The problem: Beneath this instruction is a listing; print exactly the lines in it starting at the line that contains "closed form. -/" and going through the line that contains "ckAccumulator sender flag".

··· Study material ···

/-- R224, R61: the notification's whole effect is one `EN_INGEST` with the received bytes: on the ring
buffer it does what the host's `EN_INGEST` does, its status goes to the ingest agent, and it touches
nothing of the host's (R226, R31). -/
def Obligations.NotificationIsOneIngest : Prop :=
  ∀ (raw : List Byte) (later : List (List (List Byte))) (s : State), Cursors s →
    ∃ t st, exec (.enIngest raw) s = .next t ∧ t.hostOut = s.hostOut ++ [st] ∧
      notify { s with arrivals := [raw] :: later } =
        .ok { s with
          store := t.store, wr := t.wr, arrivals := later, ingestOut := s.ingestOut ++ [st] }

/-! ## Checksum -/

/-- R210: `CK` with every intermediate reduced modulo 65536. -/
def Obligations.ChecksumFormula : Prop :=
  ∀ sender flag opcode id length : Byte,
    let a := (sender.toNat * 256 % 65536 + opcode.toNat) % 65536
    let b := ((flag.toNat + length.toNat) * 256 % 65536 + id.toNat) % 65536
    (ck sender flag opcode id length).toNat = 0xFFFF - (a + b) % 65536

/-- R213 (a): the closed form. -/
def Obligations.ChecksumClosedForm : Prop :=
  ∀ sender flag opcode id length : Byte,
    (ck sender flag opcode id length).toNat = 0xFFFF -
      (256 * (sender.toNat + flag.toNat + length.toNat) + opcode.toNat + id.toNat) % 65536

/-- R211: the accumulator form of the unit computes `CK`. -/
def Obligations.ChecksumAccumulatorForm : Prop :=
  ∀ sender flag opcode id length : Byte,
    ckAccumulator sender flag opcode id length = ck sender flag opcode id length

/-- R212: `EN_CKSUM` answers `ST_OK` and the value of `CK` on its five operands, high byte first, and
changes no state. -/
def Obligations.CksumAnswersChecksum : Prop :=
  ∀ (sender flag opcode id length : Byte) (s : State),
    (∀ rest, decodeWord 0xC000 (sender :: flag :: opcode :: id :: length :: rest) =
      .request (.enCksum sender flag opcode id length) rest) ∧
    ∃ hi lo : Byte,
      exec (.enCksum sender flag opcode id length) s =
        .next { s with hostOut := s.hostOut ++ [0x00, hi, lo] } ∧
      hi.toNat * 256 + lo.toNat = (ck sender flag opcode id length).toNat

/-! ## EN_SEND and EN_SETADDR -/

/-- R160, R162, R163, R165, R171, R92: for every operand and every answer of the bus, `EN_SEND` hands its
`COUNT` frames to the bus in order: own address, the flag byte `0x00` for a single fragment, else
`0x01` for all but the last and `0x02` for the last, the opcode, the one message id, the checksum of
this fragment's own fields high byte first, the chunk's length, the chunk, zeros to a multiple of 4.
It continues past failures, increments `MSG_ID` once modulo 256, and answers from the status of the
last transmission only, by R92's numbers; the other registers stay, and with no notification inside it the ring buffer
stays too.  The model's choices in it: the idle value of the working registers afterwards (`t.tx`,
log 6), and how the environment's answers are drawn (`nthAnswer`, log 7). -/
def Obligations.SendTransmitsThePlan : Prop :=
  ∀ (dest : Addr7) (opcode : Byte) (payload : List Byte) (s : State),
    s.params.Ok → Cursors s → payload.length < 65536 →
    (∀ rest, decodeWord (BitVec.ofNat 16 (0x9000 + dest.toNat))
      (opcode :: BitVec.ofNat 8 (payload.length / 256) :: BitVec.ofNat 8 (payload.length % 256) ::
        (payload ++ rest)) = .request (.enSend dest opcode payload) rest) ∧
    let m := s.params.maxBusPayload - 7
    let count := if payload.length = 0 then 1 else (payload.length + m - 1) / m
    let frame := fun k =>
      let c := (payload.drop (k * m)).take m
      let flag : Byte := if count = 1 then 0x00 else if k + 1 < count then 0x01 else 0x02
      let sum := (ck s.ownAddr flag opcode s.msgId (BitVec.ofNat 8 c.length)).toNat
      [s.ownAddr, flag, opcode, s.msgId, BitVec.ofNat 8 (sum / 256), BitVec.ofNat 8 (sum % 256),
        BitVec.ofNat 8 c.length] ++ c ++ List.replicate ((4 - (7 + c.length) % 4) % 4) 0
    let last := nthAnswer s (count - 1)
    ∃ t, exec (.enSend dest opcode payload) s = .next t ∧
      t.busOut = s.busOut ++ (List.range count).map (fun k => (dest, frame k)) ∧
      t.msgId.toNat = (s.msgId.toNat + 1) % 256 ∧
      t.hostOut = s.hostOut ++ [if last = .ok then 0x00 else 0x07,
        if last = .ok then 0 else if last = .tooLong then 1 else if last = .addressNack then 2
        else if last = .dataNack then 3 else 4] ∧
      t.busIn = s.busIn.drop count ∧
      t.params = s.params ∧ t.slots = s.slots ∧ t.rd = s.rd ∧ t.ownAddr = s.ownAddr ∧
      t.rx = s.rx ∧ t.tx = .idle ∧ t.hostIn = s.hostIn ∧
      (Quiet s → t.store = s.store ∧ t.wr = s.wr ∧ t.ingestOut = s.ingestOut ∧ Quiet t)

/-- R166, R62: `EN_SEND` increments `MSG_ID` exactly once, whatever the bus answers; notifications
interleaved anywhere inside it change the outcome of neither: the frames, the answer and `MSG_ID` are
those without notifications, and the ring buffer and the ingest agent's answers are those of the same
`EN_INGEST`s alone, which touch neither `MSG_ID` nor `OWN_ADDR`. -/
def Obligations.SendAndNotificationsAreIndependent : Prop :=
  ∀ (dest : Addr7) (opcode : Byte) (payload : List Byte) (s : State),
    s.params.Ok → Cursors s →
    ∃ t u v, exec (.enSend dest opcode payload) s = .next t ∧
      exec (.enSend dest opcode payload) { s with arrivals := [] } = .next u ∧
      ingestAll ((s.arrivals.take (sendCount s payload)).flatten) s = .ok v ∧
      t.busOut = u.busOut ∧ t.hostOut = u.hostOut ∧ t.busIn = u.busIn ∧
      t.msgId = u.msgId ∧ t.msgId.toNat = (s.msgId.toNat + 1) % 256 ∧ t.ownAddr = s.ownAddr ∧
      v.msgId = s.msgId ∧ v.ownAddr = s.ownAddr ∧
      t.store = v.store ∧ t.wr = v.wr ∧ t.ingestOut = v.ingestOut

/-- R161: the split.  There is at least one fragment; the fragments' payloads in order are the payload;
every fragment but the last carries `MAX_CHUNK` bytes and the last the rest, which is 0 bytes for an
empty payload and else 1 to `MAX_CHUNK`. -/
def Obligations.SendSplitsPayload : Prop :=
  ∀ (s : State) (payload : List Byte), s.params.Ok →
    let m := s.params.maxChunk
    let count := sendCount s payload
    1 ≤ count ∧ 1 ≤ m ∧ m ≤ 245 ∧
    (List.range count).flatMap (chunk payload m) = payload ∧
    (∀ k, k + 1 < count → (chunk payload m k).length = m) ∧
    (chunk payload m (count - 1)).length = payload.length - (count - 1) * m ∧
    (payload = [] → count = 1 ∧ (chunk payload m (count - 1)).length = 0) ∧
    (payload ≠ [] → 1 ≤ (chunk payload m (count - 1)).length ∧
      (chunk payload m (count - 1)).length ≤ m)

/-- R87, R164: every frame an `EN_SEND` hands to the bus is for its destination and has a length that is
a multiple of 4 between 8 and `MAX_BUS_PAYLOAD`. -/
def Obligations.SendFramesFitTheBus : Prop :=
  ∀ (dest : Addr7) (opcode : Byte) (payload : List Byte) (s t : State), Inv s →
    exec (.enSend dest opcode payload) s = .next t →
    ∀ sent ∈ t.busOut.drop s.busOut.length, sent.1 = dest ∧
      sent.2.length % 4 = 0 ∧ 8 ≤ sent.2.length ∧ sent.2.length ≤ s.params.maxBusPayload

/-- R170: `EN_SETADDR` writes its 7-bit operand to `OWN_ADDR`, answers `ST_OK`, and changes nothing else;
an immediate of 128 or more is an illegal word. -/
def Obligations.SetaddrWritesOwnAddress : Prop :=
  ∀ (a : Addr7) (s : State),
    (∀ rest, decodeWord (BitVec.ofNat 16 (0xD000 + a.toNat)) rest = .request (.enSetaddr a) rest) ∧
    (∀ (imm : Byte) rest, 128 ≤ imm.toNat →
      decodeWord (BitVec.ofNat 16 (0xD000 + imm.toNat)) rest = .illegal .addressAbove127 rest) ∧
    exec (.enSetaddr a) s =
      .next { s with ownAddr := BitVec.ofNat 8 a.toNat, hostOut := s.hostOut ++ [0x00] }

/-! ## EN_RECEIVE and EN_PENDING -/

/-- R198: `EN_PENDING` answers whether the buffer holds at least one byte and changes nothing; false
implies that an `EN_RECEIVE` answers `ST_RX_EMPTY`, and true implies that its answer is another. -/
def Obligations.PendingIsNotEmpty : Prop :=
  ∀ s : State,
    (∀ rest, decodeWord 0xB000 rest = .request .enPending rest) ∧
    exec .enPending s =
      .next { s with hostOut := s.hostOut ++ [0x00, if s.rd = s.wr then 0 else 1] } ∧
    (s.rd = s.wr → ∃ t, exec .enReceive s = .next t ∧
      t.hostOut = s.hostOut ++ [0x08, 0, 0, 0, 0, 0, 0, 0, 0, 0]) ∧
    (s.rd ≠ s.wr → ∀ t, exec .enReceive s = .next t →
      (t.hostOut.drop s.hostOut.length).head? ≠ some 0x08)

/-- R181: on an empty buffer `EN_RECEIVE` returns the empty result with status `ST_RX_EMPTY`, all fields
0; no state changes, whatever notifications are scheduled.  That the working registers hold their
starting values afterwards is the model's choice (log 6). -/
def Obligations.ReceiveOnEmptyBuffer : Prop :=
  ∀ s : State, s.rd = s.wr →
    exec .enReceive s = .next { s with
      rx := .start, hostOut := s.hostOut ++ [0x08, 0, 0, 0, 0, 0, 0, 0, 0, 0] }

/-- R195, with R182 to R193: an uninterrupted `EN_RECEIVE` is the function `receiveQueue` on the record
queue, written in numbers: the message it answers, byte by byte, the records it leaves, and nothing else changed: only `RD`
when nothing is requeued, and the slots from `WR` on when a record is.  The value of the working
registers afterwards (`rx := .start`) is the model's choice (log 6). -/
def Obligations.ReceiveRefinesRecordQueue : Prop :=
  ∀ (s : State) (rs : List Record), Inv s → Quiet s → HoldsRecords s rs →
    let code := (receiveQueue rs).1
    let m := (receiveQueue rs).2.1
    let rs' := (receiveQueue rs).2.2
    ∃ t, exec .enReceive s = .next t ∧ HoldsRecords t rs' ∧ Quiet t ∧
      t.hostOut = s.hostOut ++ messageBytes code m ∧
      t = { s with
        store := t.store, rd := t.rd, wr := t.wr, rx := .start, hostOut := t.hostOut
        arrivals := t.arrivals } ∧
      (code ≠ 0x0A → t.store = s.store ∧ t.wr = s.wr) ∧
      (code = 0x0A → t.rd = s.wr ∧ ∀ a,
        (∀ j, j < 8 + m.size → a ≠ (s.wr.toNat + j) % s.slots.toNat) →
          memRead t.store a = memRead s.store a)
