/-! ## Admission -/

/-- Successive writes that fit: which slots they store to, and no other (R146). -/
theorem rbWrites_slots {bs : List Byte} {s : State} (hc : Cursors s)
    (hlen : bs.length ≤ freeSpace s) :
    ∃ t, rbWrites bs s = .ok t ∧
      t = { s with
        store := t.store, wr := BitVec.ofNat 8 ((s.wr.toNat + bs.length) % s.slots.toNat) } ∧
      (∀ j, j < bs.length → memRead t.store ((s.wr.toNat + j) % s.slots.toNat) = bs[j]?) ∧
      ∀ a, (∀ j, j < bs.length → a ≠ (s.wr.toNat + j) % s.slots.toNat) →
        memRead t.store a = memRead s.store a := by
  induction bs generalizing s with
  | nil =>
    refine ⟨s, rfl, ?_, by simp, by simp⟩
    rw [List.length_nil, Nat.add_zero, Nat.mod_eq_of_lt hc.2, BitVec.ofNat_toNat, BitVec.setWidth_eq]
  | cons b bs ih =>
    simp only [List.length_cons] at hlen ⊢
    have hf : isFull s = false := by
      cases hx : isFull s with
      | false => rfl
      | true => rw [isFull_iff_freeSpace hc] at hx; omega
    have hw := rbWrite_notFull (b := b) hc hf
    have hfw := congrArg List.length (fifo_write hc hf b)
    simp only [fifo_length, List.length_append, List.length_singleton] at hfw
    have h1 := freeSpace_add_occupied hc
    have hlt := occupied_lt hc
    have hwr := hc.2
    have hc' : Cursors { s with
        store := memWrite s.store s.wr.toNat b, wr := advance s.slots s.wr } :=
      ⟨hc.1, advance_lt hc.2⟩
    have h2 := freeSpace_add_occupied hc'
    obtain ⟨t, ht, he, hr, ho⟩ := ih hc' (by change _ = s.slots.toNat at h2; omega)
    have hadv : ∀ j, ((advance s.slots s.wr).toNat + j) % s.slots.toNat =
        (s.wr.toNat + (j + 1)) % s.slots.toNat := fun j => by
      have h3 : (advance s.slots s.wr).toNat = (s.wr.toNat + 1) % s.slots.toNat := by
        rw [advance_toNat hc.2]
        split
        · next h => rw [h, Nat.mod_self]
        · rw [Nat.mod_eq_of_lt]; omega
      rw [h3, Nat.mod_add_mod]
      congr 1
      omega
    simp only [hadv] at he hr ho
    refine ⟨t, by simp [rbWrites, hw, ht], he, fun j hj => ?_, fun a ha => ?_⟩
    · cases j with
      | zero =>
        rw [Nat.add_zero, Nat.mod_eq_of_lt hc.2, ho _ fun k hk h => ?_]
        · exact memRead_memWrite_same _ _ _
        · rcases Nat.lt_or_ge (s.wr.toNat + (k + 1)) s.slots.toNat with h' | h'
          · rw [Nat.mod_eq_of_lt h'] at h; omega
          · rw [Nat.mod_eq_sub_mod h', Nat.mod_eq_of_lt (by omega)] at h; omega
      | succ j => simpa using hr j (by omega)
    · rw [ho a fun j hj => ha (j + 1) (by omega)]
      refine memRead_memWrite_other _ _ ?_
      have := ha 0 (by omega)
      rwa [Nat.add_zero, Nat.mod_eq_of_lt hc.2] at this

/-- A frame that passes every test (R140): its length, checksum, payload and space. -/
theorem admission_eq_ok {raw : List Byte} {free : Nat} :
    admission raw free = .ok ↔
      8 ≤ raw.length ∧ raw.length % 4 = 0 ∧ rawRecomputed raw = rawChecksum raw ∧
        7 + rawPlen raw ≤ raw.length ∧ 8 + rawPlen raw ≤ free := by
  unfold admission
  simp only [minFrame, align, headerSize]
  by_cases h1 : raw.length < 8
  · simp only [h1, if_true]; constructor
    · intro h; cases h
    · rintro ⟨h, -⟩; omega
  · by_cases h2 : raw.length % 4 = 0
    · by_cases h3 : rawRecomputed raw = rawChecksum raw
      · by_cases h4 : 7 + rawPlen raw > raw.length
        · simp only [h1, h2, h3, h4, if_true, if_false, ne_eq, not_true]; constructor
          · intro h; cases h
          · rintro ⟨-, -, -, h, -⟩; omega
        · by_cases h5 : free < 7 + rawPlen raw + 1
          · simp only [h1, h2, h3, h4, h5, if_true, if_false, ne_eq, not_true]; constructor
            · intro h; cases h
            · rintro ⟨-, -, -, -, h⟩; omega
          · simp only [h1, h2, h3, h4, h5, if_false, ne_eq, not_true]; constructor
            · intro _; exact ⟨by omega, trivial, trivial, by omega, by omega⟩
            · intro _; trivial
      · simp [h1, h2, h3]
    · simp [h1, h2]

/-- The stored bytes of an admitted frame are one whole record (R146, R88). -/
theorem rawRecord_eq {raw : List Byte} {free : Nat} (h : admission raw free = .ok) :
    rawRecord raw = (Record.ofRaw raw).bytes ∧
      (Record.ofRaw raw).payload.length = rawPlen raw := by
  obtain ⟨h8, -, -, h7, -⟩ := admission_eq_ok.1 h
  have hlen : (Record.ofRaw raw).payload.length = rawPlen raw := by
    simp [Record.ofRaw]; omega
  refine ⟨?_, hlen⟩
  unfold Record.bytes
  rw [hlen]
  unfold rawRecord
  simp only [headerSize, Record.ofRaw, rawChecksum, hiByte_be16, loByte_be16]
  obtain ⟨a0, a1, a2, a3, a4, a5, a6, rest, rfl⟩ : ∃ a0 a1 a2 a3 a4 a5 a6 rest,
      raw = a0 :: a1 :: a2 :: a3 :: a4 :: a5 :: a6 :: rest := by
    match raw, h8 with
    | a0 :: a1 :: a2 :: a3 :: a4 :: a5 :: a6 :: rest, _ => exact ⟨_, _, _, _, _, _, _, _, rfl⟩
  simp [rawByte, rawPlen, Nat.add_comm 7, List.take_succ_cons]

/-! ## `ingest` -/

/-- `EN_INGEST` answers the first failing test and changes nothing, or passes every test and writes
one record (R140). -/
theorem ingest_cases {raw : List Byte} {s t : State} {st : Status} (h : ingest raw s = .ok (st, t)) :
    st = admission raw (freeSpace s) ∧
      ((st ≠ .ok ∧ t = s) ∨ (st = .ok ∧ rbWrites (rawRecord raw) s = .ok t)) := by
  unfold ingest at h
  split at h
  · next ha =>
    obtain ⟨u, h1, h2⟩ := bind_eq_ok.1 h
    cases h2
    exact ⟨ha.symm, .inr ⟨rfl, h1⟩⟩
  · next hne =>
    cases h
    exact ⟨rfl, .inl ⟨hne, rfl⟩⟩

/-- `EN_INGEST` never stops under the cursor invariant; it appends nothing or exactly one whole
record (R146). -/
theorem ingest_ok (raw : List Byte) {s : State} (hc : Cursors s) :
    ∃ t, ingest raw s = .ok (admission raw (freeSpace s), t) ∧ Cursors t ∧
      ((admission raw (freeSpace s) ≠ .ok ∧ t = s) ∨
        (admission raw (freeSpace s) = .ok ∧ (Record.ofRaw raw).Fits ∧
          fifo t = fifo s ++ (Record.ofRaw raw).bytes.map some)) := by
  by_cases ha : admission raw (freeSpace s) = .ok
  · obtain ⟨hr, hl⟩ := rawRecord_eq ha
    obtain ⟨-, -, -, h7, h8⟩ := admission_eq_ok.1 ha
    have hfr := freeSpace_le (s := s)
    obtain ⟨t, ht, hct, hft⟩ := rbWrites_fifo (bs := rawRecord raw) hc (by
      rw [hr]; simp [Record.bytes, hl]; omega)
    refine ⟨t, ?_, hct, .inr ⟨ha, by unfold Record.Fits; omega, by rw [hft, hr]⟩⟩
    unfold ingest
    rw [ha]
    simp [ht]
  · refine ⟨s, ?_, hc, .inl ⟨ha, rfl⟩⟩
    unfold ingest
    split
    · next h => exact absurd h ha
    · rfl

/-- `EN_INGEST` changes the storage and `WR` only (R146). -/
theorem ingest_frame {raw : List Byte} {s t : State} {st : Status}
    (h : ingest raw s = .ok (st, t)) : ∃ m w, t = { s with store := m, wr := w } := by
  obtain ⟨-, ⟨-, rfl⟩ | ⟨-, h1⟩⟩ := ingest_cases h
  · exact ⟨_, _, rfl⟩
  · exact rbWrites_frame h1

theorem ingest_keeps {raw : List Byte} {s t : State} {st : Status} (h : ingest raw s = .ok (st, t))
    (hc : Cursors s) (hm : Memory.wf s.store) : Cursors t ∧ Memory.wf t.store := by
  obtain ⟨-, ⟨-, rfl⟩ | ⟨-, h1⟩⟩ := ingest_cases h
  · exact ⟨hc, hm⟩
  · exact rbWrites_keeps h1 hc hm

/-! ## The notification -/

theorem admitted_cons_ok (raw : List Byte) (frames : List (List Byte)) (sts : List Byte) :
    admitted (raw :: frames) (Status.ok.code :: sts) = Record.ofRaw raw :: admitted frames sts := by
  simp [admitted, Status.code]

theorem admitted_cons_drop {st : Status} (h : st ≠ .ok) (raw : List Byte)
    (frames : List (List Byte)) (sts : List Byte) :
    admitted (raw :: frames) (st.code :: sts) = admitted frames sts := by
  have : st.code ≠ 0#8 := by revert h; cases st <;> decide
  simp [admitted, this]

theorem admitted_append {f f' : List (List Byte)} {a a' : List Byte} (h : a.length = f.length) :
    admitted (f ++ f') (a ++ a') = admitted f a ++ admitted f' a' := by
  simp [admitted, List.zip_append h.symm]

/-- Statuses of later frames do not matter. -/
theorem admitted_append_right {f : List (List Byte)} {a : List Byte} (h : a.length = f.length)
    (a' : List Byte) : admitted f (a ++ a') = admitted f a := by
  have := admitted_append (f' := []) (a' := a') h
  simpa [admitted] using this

···

Answer to the exercise:
/-- R213 (a): the closed form. -/
def Obligations.ChecksumClosedForm : Prop :=
  ∀ sender flag opcode id length : Byte,
    (ck sender flag opcode id length).toNat = 0xFFFF -
      (256 * (sender.toNat + flag.toNat + length.toNat) + opcode.toNat + id.toNat) % 65536

/-- R211: the accumulator form of the unit computes `CK`. -/
def Obligations.ChecksumAccumulatorForm : Prop :=
  ∀ sender flag opcode id length : Byte,
    ckAccumulator sender flag opcode id length = ck sender flag opcode id length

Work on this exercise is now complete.